- **Task description**: In the records below, find the line with "obtain ⟨u, hrun, hu, hurpt, hutx⟩" and the line with "the transport. -/". Print both exactly, along with every line between them, and no other line.

- **The data**:

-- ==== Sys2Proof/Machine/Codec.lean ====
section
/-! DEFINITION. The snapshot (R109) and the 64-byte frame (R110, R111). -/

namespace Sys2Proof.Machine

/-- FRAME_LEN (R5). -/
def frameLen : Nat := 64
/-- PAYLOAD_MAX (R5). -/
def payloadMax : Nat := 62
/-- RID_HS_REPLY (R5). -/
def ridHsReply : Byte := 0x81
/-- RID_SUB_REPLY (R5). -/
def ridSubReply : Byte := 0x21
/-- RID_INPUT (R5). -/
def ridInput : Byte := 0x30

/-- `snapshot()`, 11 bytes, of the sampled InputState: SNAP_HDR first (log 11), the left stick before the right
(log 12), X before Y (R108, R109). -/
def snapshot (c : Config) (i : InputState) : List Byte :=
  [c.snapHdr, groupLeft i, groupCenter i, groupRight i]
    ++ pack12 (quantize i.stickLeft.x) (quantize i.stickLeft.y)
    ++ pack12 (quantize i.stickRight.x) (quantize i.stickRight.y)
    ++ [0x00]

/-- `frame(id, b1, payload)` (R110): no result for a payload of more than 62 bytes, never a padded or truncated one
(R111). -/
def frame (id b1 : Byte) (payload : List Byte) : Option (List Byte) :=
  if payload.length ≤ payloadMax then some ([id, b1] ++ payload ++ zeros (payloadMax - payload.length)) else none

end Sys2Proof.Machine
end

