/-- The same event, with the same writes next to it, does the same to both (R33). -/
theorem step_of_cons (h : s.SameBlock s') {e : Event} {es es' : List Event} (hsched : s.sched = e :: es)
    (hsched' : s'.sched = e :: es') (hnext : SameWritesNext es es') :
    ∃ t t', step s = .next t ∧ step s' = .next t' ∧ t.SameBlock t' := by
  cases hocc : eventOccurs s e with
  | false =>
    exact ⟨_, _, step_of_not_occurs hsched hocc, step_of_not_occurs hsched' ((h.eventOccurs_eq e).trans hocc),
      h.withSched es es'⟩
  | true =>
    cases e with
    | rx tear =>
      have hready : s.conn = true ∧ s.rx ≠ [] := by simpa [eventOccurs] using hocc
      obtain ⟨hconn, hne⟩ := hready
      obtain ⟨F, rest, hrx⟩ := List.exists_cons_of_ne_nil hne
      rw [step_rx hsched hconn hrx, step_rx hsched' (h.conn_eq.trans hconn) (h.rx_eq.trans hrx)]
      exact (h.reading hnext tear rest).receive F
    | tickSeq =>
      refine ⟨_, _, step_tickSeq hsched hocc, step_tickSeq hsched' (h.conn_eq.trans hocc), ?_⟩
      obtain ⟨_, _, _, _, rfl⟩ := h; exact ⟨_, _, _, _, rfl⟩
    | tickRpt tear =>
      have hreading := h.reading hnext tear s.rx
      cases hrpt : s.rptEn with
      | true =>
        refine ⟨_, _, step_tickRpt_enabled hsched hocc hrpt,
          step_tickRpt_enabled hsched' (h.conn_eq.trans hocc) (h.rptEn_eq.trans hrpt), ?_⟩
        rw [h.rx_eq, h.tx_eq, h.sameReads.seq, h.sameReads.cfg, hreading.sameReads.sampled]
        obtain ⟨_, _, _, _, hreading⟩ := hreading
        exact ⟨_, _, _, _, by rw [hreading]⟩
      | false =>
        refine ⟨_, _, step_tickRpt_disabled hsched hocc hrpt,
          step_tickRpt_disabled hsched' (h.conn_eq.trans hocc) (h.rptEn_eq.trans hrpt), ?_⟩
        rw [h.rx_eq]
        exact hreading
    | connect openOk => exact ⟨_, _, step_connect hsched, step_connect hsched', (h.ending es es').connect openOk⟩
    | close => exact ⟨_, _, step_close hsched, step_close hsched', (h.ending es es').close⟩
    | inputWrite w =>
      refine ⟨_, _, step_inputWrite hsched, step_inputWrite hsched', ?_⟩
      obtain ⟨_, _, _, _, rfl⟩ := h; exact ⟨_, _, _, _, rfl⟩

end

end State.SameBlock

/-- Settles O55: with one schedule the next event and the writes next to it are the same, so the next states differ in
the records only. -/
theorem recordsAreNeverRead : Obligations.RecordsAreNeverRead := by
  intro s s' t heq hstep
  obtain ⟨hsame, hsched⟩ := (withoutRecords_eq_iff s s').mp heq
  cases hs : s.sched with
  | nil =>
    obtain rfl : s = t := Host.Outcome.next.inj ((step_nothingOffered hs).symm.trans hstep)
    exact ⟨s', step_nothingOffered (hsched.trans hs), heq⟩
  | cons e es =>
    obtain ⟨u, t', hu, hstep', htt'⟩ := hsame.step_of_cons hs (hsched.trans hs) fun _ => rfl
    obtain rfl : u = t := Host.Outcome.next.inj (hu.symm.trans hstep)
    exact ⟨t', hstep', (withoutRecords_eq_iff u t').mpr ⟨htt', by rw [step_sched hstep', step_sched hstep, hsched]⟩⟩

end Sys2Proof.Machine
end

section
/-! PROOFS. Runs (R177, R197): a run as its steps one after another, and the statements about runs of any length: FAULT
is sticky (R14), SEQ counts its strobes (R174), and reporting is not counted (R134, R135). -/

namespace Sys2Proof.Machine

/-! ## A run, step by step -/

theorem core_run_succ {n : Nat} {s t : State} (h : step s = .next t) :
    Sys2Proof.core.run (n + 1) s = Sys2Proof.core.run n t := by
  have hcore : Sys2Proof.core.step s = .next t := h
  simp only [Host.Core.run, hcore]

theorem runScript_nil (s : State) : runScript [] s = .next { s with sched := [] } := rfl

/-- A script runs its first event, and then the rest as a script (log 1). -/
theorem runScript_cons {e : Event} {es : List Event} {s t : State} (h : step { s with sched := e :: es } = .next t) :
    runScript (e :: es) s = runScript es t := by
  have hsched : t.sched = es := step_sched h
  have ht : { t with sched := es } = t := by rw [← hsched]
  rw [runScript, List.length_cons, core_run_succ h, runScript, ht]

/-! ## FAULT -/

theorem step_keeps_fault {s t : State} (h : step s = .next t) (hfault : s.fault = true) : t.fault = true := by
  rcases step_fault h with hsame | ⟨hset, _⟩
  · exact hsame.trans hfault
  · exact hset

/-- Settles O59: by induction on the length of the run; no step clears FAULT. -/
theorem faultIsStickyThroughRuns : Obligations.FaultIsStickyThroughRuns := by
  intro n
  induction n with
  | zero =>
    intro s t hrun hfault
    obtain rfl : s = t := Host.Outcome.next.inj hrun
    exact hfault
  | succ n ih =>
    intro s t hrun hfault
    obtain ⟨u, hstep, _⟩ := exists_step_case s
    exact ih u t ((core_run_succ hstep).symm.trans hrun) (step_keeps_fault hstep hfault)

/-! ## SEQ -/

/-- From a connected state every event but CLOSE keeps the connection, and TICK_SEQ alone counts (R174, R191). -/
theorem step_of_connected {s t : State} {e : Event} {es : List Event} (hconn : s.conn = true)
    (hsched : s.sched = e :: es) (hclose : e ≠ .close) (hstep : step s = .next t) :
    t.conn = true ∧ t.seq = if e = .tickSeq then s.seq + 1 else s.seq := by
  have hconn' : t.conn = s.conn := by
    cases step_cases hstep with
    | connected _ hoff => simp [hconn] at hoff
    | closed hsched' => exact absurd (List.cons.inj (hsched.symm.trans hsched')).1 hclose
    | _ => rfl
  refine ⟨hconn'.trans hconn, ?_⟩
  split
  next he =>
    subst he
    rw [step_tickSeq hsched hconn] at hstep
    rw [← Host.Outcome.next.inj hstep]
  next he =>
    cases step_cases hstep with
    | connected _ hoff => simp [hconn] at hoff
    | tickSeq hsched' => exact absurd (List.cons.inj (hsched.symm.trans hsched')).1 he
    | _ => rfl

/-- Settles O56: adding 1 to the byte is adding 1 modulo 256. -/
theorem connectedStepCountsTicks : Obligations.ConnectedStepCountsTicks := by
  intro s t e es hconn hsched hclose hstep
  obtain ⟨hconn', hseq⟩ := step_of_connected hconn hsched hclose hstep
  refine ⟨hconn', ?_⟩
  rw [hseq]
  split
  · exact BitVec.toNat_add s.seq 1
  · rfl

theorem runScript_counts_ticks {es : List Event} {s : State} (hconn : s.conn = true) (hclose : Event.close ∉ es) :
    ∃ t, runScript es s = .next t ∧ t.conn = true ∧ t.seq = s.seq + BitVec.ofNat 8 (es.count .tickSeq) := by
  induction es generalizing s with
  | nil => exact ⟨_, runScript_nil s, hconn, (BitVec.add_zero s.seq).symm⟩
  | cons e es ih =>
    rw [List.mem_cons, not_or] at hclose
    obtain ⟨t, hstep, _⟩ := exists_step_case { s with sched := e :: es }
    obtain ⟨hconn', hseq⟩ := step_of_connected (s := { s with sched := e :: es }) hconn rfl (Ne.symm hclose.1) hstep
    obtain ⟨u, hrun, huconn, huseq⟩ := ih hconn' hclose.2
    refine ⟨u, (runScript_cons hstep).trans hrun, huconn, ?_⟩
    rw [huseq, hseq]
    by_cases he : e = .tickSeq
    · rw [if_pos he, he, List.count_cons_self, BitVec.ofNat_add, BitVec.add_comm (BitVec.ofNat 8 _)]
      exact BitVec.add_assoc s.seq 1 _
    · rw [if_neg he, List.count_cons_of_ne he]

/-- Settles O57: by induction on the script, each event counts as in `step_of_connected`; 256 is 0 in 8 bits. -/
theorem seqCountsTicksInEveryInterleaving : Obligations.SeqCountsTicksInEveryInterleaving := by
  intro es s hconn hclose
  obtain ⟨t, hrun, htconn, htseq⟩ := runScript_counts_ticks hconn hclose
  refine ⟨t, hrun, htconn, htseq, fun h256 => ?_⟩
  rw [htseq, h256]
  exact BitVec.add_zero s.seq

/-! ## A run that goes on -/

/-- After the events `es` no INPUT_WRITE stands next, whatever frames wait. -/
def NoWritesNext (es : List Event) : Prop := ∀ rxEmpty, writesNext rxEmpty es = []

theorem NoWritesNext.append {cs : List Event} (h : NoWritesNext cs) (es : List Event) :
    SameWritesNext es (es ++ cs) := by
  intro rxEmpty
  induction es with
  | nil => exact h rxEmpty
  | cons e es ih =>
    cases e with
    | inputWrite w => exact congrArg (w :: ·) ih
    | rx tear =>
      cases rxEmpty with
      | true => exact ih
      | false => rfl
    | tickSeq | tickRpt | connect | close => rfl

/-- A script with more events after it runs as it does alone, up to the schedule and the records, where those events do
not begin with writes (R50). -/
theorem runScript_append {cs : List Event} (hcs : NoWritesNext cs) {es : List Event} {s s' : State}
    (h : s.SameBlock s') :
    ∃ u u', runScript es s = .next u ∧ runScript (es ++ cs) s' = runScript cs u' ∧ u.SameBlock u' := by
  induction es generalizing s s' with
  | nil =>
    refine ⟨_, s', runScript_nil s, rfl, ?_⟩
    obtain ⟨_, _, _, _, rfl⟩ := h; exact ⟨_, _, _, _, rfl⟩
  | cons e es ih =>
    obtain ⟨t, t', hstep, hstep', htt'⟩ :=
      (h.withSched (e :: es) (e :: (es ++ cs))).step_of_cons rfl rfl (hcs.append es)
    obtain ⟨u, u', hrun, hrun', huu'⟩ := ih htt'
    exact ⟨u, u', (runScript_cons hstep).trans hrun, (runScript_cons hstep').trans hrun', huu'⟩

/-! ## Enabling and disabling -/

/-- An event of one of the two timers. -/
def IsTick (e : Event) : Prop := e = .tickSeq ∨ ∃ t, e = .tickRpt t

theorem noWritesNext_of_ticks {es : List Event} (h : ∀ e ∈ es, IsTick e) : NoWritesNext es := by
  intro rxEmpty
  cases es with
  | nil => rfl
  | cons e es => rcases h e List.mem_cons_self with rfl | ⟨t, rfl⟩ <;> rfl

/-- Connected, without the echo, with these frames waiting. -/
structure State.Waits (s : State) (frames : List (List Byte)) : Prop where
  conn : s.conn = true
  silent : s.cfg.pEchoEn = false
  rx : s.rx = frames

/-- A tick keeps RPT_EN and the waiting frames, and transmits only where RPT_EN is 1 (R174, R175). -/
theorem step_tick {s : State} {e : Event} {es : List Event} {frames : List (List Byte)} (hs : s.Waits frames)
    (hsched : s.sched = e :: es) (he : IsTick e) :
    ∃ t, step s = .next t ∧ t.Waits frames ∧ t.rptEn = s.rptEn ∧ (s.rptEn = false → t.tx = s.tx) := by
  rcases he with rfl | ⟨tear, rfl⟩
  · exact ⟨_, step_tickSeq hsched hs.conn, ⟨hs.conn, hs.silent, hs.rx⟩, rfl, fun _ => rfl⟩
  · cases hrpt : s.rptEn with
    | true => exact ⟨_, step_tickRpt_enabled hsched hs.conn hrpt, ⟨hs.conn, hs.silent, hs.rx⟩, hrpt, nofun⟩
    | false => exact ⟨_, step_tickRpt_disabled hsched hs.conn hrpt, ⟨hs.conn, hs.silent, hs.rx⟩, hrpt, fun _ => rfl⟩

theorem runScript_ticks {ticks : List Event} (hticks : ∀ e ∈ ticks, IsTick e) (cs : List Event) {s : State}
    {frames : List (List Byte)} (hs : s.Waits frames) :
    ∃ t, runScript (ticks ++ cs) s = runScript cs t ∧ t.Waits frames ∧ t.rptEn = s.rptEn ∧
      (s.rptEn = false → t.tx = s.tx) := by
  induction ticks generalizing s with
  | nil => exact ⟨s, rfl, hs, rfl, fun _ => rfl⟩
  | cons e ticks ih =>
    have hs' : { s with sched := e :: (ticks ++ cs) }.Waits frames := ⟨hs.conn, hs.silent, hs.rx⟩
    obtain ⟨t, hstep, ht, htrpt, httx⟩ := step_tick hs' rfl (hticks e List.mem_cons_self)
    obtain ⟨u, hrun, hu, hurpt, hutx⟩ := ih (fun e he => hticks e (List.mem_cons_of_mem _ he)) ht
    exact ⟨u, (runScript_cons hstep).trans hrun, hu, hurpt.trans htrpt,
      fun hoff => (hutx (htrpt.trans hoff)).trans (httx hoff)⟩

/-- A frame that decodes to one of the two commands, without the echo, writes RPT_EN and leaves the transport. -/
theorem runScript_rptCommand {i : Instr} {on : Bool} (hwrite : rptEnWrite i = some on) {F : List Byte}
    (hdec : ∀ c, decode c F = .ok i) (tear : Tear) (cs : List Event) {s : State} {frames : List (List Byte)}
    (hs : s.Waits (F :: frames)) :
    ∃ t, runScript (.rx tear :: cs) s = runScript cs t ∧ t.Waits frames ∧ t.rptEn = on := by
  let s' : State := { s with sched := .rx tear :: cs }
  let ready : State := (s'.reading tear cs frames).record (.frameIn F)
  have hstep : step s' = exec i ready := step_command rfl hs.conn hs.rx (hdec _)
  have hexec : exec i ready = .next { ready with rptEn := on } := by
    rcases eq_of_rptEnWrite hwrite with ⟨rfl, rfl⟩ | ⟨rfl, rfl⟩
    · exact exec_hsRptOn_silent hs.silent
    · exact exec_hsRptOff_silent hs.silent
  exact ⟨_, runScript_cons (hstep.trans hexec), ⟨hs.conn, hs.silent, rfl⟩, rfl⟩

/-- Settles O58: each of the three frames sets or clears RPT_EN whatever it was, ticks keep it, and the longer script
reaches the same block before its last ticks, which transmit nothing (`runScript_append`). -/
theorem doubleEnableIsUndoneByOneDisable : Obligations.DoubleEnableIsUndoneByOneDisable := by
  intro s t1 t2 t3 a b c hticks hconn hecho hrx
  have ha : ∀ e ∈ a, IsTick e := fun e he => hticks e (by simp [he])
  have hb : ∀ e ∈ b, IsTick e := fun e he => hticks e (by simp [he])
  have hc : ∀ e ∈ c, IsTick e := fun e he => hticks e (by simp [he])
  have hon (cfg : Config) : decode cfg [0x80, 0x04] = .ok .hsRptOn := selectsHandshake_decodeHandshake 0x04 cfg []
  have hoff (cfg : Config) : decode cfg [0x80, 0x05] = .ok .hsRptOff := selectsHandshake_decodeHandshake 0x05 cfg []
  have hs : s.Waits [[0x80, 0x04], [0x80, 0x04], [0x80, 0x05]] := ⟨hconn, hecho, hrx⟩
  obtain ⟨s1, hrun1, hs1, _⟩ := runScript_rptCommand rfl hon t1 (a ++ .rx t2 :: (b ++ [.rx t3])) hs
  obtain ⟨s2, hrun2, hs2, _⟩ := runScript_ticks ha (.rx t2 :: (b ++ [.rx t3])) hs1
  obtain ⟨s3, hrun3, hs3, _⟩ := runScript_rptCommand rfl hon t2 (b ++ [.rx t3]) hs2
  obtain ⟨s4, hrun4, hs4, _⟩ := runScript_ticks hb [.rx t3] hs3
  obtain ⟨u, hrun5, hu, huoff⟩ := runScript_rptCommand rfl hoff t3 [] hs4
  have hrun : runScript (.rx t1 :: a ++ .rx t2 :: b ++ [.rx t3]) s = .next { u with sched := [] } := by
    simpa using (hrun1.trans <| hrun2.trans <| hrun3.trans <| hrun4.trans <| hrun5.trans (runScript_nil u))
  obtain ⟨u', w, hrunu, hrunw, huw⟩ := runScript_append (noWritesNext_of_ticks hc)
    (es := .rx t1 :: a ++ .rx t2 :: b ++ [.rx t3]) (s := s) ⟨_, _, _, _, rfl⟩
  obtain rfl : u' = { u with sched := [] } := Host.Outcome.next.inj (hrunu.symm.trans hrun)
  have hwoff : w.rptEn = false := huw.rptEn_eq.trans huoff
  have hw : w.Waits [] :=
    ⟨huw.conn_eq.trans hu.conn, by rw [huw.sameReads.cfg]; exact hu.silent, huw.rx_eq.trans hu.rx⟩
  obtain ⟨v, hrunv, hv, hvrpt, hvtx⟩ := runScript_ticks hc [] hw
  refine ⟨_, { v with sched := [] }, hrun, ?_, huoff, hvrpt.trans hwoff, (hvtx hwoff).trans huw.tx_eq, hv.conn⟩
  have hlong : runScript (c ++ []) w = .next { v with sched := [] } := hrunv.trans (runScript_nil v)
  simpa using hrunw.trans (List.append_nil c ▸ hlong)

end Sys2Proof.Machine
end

- **Answer space**:
    obtain ⟨u, hrun, hu, hurpt, hutx⟩ := ih (fun e he => hticks e (List.mem_cons_of_mem _ he)) ht
    exact ⟨u, (runScript_cons hstep).trans hrun, hu, hurpt.trans htrpt,
      fun hoff => (hutx (htrpt.trans hoff)).trans (httx hoff)⟩

/-- A frame that decodes to one of the two commands, without the echo, writes RPT_EN and leaves the transport. -/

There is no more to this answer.